**What is needed**. From the line below that contains "namespace Sys2Proof.Machine" to the line that contains "(a, b) :: r, k, v =>", repeat every line exactly, both ends included, and nothing else.

**Data for processing**.

▽

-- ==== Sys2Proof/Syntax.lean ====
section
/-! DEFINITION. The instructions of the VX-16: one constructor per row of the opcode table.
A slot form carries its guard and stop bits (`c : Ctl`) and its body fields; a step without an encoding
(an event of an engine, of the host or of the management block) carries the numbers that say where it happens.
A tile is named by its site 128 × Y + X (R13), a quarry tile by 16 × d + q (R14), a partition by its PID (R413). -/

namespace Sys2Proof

△
▽

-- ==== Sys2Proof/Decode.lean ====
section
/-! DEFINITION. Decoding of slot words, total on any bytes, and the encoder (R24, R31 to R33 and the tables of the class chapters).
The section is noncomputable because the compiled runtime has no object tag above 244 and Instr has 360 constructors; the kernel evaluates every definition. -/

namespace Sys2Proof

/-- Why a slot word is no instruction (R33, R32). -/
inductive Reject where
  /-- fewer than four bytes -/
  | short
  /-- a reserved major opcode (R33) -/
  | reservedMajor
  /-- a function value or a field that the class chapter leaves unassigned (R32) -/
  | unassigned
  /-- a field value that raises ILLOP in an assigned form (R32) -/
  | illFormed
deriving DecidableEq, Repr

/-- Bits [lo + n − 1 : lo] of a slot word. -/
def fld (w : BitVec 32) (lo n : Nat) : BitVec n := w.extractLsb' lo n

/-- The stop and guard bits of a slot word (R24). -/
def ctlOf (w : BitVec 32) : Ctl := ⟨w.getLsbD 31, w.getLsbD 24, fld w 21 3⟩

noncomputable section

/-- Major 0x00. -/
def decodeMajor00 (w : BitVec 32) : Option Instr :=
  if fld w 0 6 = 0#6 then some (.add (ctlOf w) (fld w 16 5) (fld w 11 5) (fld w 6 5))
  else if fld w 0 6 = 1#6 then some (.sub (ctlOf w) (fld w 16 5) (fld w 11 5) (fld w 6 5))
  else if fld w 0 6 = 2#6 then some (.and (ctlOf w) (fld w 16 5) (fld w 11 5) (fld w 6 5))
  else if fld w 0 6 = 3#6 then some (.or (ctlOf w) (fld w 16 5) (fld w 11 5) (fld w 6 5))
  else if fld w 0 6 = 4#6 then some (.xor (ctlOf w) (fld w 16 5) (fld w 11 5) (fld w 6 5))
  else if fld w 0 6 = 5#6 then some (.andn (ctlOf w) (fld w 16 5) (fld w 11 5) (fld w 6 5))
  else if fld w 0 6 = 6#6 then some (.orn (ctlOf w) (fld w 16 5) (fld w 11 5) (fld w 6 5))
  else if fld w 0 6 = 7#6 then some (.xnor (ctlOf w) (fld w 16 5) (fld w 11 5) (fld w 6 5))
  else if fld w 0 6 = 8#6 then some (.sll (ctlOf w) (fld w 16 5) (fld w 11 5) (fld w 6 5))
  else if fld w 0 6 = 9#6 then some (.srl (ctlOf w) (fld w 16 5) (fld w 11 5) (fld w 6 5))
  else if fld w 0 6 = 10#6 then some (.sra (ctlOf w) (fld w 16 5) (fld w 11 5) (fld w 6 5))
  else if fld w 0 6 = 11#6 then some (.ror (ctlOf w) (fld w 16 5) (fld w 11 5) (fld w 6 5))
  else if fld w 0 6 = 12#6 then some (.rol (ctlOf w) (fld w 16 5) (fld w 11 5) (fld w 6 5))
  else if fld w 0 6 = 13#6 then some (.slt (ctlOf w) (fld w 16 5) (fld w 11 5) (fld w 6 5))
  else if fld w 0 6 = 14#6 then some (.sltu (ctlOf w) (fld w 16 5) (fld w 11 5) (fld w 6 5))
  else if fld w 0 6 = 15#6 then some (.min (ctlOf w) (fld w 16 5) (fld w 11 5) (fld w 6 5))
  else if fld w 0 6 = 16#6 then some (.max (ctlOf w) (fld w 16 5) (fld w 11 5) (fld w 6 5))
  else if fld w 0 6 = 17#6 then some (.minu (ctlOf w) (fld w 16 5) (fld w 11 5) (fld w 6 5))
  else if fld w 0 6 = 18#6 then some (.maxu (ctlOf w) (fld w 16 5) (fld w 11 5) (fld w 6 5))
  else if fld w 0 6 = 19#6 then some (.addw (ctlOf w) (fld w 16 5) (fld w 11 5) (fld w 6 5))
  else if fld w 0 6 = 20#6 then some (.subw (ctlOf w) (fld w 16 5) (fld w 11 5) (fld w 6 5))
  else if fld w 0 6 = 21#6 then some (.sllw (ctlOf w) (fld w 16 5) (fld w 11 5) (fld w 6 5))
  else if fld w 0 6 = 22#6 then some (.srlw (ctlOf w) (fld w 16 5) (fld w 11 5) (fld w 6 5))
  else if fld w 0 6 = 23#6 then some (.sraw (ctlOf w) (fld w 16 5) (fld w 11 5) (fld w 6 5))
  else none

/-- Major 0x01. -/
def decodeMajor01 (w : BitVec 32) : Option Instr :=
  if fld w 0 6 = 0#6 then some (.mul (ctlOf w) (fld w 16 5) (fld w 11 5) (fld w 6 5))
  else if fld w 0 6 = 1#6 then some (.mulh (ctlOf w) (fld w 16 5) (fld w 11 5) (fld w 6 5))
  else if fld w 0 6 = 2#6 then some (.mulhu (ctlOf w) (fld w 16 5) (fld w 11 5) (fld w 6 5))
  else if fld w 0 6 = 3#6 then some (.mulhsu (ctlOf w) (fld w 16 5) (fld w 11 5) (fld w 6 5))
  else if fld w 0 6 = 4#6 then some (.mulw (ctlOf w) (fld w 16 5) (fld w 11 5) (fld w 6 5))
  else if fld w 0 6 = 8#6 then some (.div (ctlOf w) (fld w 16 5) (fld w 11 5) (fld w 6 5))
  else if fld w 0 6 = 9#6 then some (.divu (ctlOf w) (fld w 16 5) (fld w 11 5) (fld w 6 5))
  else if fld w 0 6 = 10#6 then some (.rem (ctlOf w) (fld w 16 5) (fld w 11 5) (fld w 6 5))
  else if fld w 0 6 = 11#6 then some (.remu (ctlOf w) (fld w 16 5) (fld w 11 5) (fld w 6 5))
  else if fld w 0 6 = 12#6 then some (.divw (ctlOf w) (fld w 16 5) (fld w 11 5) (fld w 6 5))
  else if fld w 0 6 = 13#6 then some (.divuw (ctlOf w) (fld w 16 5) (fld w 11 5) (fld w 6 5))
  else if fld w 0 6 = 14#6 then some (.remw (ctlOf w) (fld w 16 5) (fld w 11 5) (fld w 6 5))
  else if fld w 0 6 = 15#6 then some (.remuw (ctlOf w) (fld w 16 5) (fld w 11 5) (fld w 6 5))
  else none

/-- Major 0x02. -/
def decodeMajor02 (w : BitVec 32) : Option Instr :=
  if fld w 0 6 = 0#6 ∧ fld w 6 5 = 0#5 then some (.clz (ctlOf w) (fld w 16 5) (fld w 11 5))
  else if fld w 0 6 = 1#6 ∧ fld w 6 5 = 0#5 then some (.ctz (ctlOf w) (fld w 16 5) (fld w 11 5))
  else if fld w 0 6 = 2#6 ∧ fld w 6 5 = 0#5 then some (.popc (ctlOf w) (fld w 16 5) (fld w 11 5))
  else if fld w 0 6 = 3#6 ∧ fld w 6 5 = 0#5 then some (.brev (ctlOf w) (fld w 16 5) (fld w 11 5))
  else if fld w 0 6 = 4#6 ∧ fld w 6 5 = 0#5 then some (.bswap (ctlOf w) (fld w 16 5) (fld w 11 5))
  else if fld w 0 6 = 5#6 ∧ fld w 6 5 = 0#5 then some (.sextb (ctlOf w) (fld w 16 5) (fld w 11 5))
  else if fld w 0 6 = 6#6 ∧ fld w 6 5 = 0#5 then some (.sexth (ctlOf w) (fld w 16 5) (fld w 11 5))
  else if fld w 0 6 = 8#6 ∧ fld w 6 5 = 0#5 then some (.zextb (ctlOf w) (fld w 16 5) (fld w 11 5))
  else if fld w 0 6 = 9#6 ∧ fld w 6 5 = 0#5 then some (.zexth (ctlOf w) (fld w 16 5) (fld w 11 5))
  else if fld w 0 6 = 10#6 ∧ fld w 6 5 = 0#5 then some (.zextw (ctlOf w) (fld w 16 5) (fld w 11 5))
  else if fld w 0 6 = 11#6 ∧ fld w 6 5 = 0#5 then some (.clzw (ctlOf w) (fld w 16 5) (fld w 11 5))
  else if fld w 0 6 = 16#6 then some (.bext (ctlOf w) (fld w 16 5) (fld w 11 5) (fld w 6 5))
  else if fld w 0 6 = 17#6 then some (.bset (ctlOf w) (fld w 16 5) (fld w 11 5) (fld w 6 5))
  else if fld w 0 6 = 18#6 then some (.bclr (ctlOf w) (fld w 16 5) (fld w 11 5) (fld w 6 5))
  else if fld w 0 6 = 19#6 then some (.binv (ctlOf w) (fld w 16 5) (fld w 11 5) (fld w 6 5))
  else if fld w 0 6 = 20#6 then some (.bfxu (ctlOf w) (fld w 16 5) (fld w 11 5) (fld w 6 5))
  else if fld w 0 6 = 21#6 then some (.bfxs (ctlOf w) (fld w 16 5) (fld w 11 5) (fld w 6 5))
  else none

△
▽

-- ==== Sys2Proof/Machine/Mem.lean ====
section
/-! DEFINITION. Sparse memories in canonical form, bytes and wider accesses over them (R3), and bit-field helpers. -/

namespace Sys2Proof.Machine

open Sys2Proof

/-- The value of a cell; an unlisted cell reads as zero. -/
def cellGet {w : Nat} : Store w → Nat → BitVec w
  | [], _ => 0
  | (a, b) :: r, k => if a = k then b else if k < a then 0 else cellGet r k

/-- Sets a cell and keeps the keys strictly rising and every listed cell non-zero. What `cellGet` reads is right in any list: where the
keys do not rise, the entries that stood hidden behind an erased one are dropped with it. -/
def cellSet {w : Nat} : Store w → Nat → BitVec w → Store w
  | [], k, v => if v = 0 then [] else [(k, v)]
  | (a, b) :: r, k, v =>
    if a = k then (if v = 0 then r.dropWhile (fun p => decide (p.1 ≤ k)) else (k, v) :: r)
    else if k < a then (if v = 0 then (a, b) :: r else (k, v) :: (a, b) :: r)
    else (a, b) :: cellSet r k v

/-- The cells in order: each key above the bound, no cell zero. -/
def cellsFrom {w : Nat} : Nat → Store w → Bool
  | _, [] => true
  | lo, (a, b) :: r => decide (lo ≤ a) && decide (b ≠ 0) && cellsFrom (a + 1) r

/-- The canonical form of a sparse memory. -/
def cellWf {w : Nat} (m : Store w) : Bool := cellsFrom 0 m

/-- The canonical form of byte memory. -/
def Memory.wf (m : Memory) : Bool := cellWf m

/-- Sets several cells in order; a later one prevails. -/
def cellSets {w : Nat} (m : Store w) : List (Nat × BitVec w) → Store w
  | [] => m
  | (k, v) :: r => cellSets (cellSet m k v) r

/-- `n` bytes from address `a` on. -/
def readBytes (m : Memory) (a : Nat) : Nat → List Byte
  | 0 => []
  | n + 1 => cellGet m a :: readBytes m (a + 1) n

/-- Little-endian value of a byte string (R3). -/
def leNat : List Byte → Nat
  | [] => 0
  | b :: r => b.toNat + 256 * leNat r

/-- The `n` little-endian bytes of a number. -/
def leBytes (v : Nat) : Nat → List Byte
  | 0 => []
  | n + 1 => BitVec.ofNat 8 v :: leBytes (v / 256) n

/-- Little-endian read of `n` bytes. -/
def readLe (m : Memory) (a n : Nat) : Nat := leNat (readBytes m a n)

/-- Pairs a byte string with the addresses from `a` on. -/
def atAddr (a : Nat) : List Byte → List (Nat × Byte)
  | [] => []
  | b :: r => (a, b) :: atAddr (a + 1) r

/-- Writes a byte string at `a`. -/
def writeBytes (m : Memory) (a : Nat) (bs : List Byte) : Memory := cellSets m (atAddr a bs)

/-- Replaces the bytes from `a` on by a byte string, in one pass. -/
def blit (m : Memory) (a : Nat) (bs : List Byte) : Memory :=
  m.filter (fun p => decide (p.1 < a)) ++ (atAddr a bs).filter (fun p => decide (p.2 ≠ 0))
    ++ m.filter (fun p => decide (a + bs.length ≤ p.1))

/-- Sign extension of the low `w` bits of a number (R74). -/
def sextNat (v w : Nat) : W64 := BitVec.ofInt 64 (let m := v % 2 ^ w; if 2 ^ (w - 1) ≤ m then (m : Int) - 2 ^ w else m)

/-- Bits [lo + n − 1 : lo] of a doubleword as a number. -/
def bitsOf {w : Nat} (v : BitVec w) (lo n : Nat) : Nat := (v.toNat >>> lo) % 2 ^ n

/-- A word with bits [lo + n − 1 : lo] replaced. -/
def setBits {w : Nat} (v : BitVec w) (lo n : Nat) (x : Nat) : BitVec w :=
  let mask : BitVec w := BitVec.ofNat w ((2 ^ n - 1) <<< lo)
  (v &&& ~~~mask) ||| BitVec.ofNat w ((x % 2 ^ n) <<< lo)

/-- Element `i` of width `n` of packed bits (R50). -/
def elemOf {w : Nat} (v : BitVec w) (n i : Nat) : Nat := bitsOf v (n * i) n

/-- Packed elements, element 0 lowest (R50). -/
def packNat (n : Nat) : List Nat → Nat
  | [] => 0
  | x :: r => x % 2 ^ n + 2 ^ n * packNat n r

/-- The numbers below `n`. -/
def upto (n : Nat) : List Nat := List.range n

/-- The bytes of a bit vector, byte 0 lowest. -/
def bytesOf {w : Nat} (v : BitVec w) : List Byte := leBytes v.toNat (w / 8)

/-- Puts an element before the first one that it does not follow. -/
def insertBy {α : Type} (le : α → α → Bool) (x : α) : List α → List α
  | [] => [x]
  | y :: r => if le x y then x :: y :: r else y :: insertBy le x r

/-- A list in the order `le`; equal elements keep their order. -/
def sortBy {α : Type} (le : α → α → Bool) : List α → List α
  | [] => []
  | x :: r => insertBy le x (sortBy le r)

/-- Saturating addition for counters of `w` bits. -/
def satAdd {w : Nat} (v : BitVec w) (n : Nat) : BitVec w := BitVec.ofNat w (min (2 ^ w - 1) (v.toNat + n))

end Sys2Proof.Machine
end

△

**Written answer**.
namespace Sys2Proof.Machine

open Sys2Proof

/-- The value of a cell; an unlisted cell reads as zero. -/
def cellGet {w : Nat} : Store w → Nat → BitVec w
  | [], _ => 0
  | (a, b) :: r, k => if a = k then b else if k < a then 0 else cellGet r k

/-- Sets a cell and keeps the keys strictly rising and every listed cell non-zero. What `cellGet` reads is right in any list: where the
keys do not rise, the entries that stood hidden behind an erased one are dropped with it. -/
def cellSet {w : Nat} : Store w → Nat → BitVec w → Store w
  | [], k, v => if v = 0 then [] else [(k, v)]
  | (a, b) :: r, k, v =>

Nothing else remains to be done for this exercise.